Cu promotes formation of clusters serving as nuclei constituting nanocrystals in the soft magnetic alloy through heat treatment. From the viewpoint of obtaining a sufficient effect of promoting cluster formation, the content of Cu is set to 0.5%≤Cu. It is preferable that 0.8%≤Cu, and more preferable that 1.0%≤Cu.

However, when Cu is excessively added, clusters are coarsened, and the refinement of a crystal containing Fe is rather inhibited. From the viewpoint of preventing this, the content of Cu is set to Cu≤2.0%. It is preferable that Cu≤1.5%, and more preferable that Cu≤1.2%.

The soft magnetic alloy according to the present embodiment may contain only at least one selected from the group consisting of Cr, Mn, Ni, and Co in the above predetermined amount and Si, B, Nb, and Cu as essential elements. Further, as an optional element, at least one of P, S, C, or Mo may be contained in a predetermined amount as shown below. In particular, an embodiment containing at least one of P or S is preferable.

P has an effect of preventing coarsening of clusters formed by Cu by coexisting with Cu in the soft magnetic alloy. P exhibits an effect of preventing the coarsening of clusters even when added in a small amount, and therefore, there is no particular lower limit for the content of P. However, when the content is more preferably set to 0.01%≤P and further preferably set to 0.05%≤P, a high addition effect is obtained.

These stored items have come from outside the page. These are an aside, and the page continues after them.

-- ==== Sys2Proof/Machine/Holds.lean ====
section
/-!
DEFINITION. The hold root (R30 to R33), and the start of a frame replay (R377 to R379): the operations that every source of a hold uses.
-/

namespace Sys2Proof.Machine
open Sys2Proof

/-- SD_LAST_HOLD and HOLD_REQUEST kinds (R43). -/
def kindMayWait : Nat := 0
def kindSched : Nat := 1
def kindSkew : Nat := 2
def kindTick : Nat := 3
def kindOverrun : Nat := 4
def kindReplay : Nat := 5

/-- FB_STATUS.STATE codes (R242). -/
def portDownCode : Nat := 0
def portDetect : Nat := 1
def portEqualise : Nat := 2
def portLock : Nat := 3
def portIdentify : Nat := 4
def portUpCode : Nat := 5
def portFailed : Nat := 6

/-- An ALIGN is in flight. -/
def aligning (s : State) : Bool := s.fns.any (fun m => m.2.flights.any (fun x => x.opcode == 0x04))

/-- The test pattern that a port transmits in place of all traffic, 0 for none (R225, R242). -/
def testPattern (s : State) (p : Nat) : Nat := if s.rd (FB_CTRL_TEST_PATTERN p) < 4 then s.rd (FB_CTRL_TEST_PATTERN p) else 0

/-- The port carries traffic: UP, no test pattern replaces it (R242), and a link that left UP in a machine has been aligned since (R241). -/
def portCarries (s : State) (p : Nat) : Bool :=
  s.rd (FB_STATUS_STATE p) == portUpCode && testPattern s p == 0 && (!(s.port p).cut || aligning s)

/-- The number of this module's next control word of a type (R231), and the state after it. -/
def ctlNumber (s : State) (type : Nat) : Nat := SMap.look s.die.ctlSeq type 0
def ctlNumbered (s : State) (type : Nat) : State :=
  { s with die := { s.die with ctlSeq := SMap.put s.die.ctlSeq type ((ctlNumber s type + 1) % 65536) } }

/-- The ports that belong to the machine's topology (R238). -/
def State.machinePorts (s : State) : List Nat := (List.range 16).filter (fun p => s.rd (FB_CTRL_IN_MACHINE p) == 1)

/-- A control word of channel 2 (R231): TYPE, origin, sequence number and the type-specific bits [63:36] (their layout within: DESIGN CHOICE,
log entry 22). -/
def ctlWord (type origin seq low : Nat) : W64 :=
  setBits (setBits (setBits (setBits 0 7 0 type) 19 8 origin) 35 20 seq) 63 36 low

/-- The control words of a hold, release or time message (R231): a hold carries KIND and SOURCE, a release the tick-timer value at sending. -/
def hpWords (index time : Nat) : Out → Option (Nat × W64 × W64)
  | .hold port origin seq kind source => some (port, ctlWord 0x01 origin seq (source + 4096 * kind), 0)
  | .release port origin seq stamp => some (port, ctlWord 0x02 origin seq stamp, 0)
  | .time port sample => some (port, ctlWord 0x05 index time 0, w64 sample)
  | _ => none

/-- A hold, release or time message leaves on its port (R231, R238), if the port carries traffic. -/
def State.sendHp (s : State) (m : Out) : State :=
  match hpWords s.index (ctlNumber s 5) m with
  | some (port, c0, c1) =>
    if portCarries s port then
      let q := s.port port
      (s.setPort port { q with ctl := q.ctl ++ [(c0, c1)] }).emit m
    else s
  | none => s.emit m

/-- A message sent on every port of the machine but one (R238). -/
def State.flood (s : State) (except : Option Nat) (m : Nat → Out) : State :=
  (s.machinePorts.filter (fun p => some p != except)).foldl (fun s p => s.sendHp (m p)) s

/-- The moment at which a hold's release counts at the root: its arrival, and for a hold that stands alone not before 2 tc after the
last region reached F (R30, R33). -/
def relEffective (sun : Sun) (h : Hold) : Nat :=
  max (h.relAt.getD 0) (if sun.holds.length = 1 then sun.lastAtF + 2 else 0)

/-- The length of one hold of a stand (R33): from the later of the stand's start and the request's arrival at the root, to 4 tc after the
release's. -/
def holdLength (sun : Sun) (h : Hold) : Nat := relEffective sun h + 4 - max sun.standAt h.reqAt

/-- The tick-timer count at which every domain resumes (R30, R33), once every region stands at F and every hold is released. Overlapping
holds cost the sum of their lengths. -/
def resumeAt (sun : Sun) : Option Nat :=
  if sun.stopped ∧ sun.regionsAt.length = 8 ∧ sun.holds.all (fun h => h.relAt.isSome) ∧ sun.holds.all (fun h => h.kind != kindReplay) then
    some (max (sun.standAt + (sun.holds.map (holdLength sun)).foldl (· + ·) 0)
      (max (sun.lastAtF + 6) (maxOf (sun.holds.map (fun h => h.relAt.getD 0)) + 4)))
  else none

/-- A request that reaches the root before the root's broadcast of the release joins the stand (R30): the root broadcasts 4 tc before the domains
resume. -/
def joins (sun : Sun) (h : Hold) : Bool := match resumeAt sun with | some r => h.reqAt + 4 ≤ r | none => true

/-- The requests of `later` that have reached the root while a freeze point stands join its stand, unless the root has broadcast the release; those
wait for the domains to resume (R30). -/
def rootRequests (s : State) : State :=
  if s.sun.freeze.isSome then
    s.sun.later.foldl (fun s h =>
      if h.reqAt ≤ s.sun.tick ∧ joins s.sun h then { s with sun := { s.sun with holds := s.sun.holds ++ [h], later := s.sun.later.erase h } } else s) s
  else s

/-- A request is sent, or presented by a port (R30, R32). Without a stand it sets the freeze point, 6 tc after this moment; otherwise the root
decides when it arrives. -/
def joinHold (s : State) (h : Hold) : State :=
  match s.sun.freeze with
  | none => { s with sun := { s.sun with freeze := some (s.sun.ctr + 6), holds := [h] }, out := s.out ++ [.freeze (s.sun.ctr + 6)] }
  | some _ => rootRequests { s with sun := { s.sun with later := s.sun.later ++ [h] } }

/-- A hold source of this die sends a request (R30): it takes 2 tc to the root, which forwards it to every port of the machine (R32,
R238). Skew holds and frame overruns leave their marks in SD_STATUS and SD_HOLD_COUNT (R43). -/
def requestHold (s : State) (kind source : Nat) : State :=
  let h : Hold := { origin := s.index, seq := s.sun.nextSeq, kind := kind, source := source, reqAt := s.sun.tick + 2, relAt := none, recorded := false }
  let s1 := { s with sun := { s.sun with nextSeq := (s.sun.nextSeq + 1) % 65536 } }
  let s2 :=
    if kind = kindSkew then (s1.raise SD_STATUS_SKEW_HOLD_SEEN).inc SD_HOLD_COUNT_SKEW_HOLDS 1
    else if kind = kindOverrun then s1.raise SD_STATUS_OVERRUN_SEEN
    else s1
  (joinHold s2 h).flood none (fun p => .hold p h.origin h.seq kind source)

/-- A hold counts in HOLDS, and SD_LAST_HOLD records it (R33, R43). -/
def recordHold (s : State) (h : Hold) (len cycle : Nat) : State :=
  let s1 := s.inc SD_HOLD_COUNT_HOLDS 1
  let s2 := s1.wr SD_LAST_HOLD_LENGTH (min len 0xFFFFFF)
  let s3 := s2.wr SD_LAST_HOLD_REMOTE (ofBool (h.origin != s.index))
  let s4 := s3.wr SD_LAST_HOLD_KIND h.kind
  let s5 := s4.wr SD_LAST_HOLD_SOURCE (if h.origin != s.index then h.origin else h.source)
  s5.wr SD_LAST_HOLD_CYCLE cycle

/-- The stand belongs to a replay: it counts as one hold, which the replay tick records (R382). -/
def replayStand (sun : Sun) : Bool := sun.holds.any (fun h => h.kind == kindReplay)

/-- The release of a hold reaches the root at `relAt` (R30). -/
def releaseHold (s : State) (origin seq relAt : Nat) : State :=
  let mark := fun (h : Hold) => if h.origin = origin ∧ h.seq = seq ∧ h.relAt = none then { h with relAt := some relAt } else h
  { s with sun := { s.sun with holds := s.sun.holds.map mark, later := s.sun.later.map mark } }

/-- The hold whose release reached the root first of those that are released by count `now_` and not recorded. -/
def nextRecord (sun : Sun) (now_ : Nat) : Option Hold :=
  minBy (fun h => h.relAt.getD 0) (sun.holds.filter (fun h => !h.recorded && h.relAt.isSome && h.relAt.getD 0 ≤ now_))

/-- The holds of a stand are recorded in the order in which their releases reach the root by count `now_`, `n` of them at most (R33). -/
def recordUpTo (now_ : Nat) : Nat → State → State
  | 0, s => s
  | n + 1, s =>
    match nextRecord s.sun now_ with
    | none => s
    | some h =>
      let s1 := recordHold s h (holdLength s.sun h) (s.sun.freeze.getD 0)
      recordUpTo now_ n { s1 with sun := { s1.sun with holds := s1.sun.holds.map (fun x => if x.origin = h.origin ∧ x.seq = h.seq then { x with recorded := true } else x) } }

/-- What is recorded by now (R33). The length of a hold is known once every region stands at F; a replay's stand is recorded by its tick (R382). -/
def recordDue (s : State) (now_ : Nat) : State :=
  if s.sun.regionsAt.length = 8 && !replayStand s.sun then recordUpTo now_ s.sun.holds.length s else s

-- frame replay

/-- Kinds of error sites, which are also RG_LAST_REPLAY.KIND (R378, R402). -/
def siteSp : Nat := 0
def siteTerrace : Nat := 1
def siteOrangery : Nat := 2
def siteLink : Nat := 3

/-- The RG_LAST_REPLAY word of an error found now (R402). -/
def replayWord (kind lasting place column addr cycle : Nat) : W64 :=
  setBits (setBits (setBits (setBits (setBits (setBits 0 63 61 kind) 60 60 lasting) 59 56 place) 55 51 column) 47 24 addr) 23 0 cycle

/-- The running frame is marked and a KIND 5 hold requested (R379); a module marks a frame once. Without a running frame there is nothing to
replay. -/
def startReplay (s : State) (word : W64) : State :=
  if s.replay.marked ∨ s.rd SD_STATUS_RUNNING = 0 then s
  else requestHold { s with replay := { s.replay with marked := true, report := word } } kindReplay 0

/-- The place and column of a site for RG_LAST_REPLAY: a tile's row and column, or a group or port. -/
def sitePlace (x : Site) : Nat × Nat := if x.kind ≤ 1 then (x.place / 17, x.place % 17) else (x.place, 0)

/-- The address of a site for RG_LAST_REPLAY (R402): the scratchpad word as line [17:6] and word [5:0], the beat, or the group-local address
over 2,048. -/
def siteAddr (x : Site) : Nat := if x.kind = siteLink then 0 else x.addr

/-- A lasting fault enters the error-log summary (R408) and the lifetime count. -/
def noteLasting (s : State) (x : Site) : State :=
  let s1 := lifeEvent s 4 1
  if x.kind ≤ 2 then summary s1 (x.kind + 1) (sitePlace x).1 (sitePlace x).2 else s1

/-- An uncorrectable error is found at a site (R378): it is lasting when the site's next attempt was due, which comes after the first response. -/
def noteSite (s : State) (x : Site) : State :=
  if x ∈ s.replay.fresh then s
  else if x ∈ s.replay.sites then
    let r := s.replay
    let s1 : State := { s with replay := { r with
      sites := r.sites.filter (· != x), lasting := if x ∈ r.lasting then r.lasting else r.lasting ++ [x] } }
    noteLasting ((s1.inc RG_REPLAY_LASTING 1).raise RG_STATUS_LASTING_SEEN) x
  else { s with replay := { s.replay with sites := s.replay.sites ++ [x] } }

/-- The site's next attempt is due: it was found bad, and its first response has been made (R378). -/
def attemptDue (r : Replay) (x : Site) : Bool := r.sites.contains x && !r.fresh.contains x

/-- A site waits for the first response of a replay, unless this error was its next attempt (R378). -/
def Replay.await (r : Replay) (x : Site) : Replay := if r.sites.contains x && !r.fresh.contains x then { r with fresh := r.fresh ++ [x] } else r

/-- An uncorrectable error that a replay answers (R377, R379). Errors found in abandoned work are ignored (R380). -/
def errorReplay (s : State) (x : Site) (cycle : Nat) : State :=
  let lasting := ofBool (attemptDue s.replay x)
  let s1 := noteSite s x
  startReplay { s1 with replay := if s.rd SD_STATUS_RUNNING = 0 then s1.replay else s1.replay.await x } (replayWord x.kind lasting (sitePlace x).1 (sitePlace x).2 (siteAddr x) cycle)

/-- The sites of a place, in a range of addresses, have read clean: their faults were transient (R378). A site whose first response is still to come has
no attempt yet. -/
def siteClean (s : State) (kind place lo hi : Nat) : State :=
  if s.replay.sites.isEmpty then s
  else { s with replay := { s.replay with
    sites := s.replay.sites.filter (fun x => s.replay.fresh.contains x || !(x.kind == kind && x.place == place && lo ≤ x.addr && x.addr < hi)) } }

end Sys2Proof.Machine
end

Note that P in an amount of less than 0.01% can be regarded as unavoidable impurities.

On the other hand, addition of P in a large amount leads to a decrease in the magnetic properties of the soft magnetic alloy. From the viewpoint of maintaining high magnetic properties, the content of P is preferably set to P≤2.0%.

S improves workability such as punchability when being added to a soft magnetic alloy. S exhibits an effect of improving the workability even when added in a small amount, and therefore, there is no particular lower limit for the content of S. However, when the content of S is more preferably set to 0.01%≤S and further preferably set to 0.05%≤S, a high addition effect is obtained. Note that S in an amount of less than 0.01% can be regarded as unavoidable impurities.

On the other hand, the addition of S in a large amount leads to a decrease in the magnetic properties of the soft magnetic alloy. From the viewpoint of maintaining high magnetic properties, the content of S is preferably set to S≤0.15%. It is more preferable that S≤0.10%.

C also improves workability such as punchability when being added to a soft magnetic alloy. C exhibits an effect of improving the workability even when added in a small amount, and therefore, there is no particular lower limit for the content of C. However, when the content of C is more preferably set to 0.01%≤C and further preferably set to 0.05%≤C, a high addition effect is obtained. Note that C in an amount of less than 0.01% can be regarded as unavoidable impurities.

On the other hand, the addition of C in a large amount leads to a decrease in the magnetic properties of the soft magnetic alloy. From the viewpoint of maintaining high magnetic properties, the content of C is preferably set to C≤0.30%.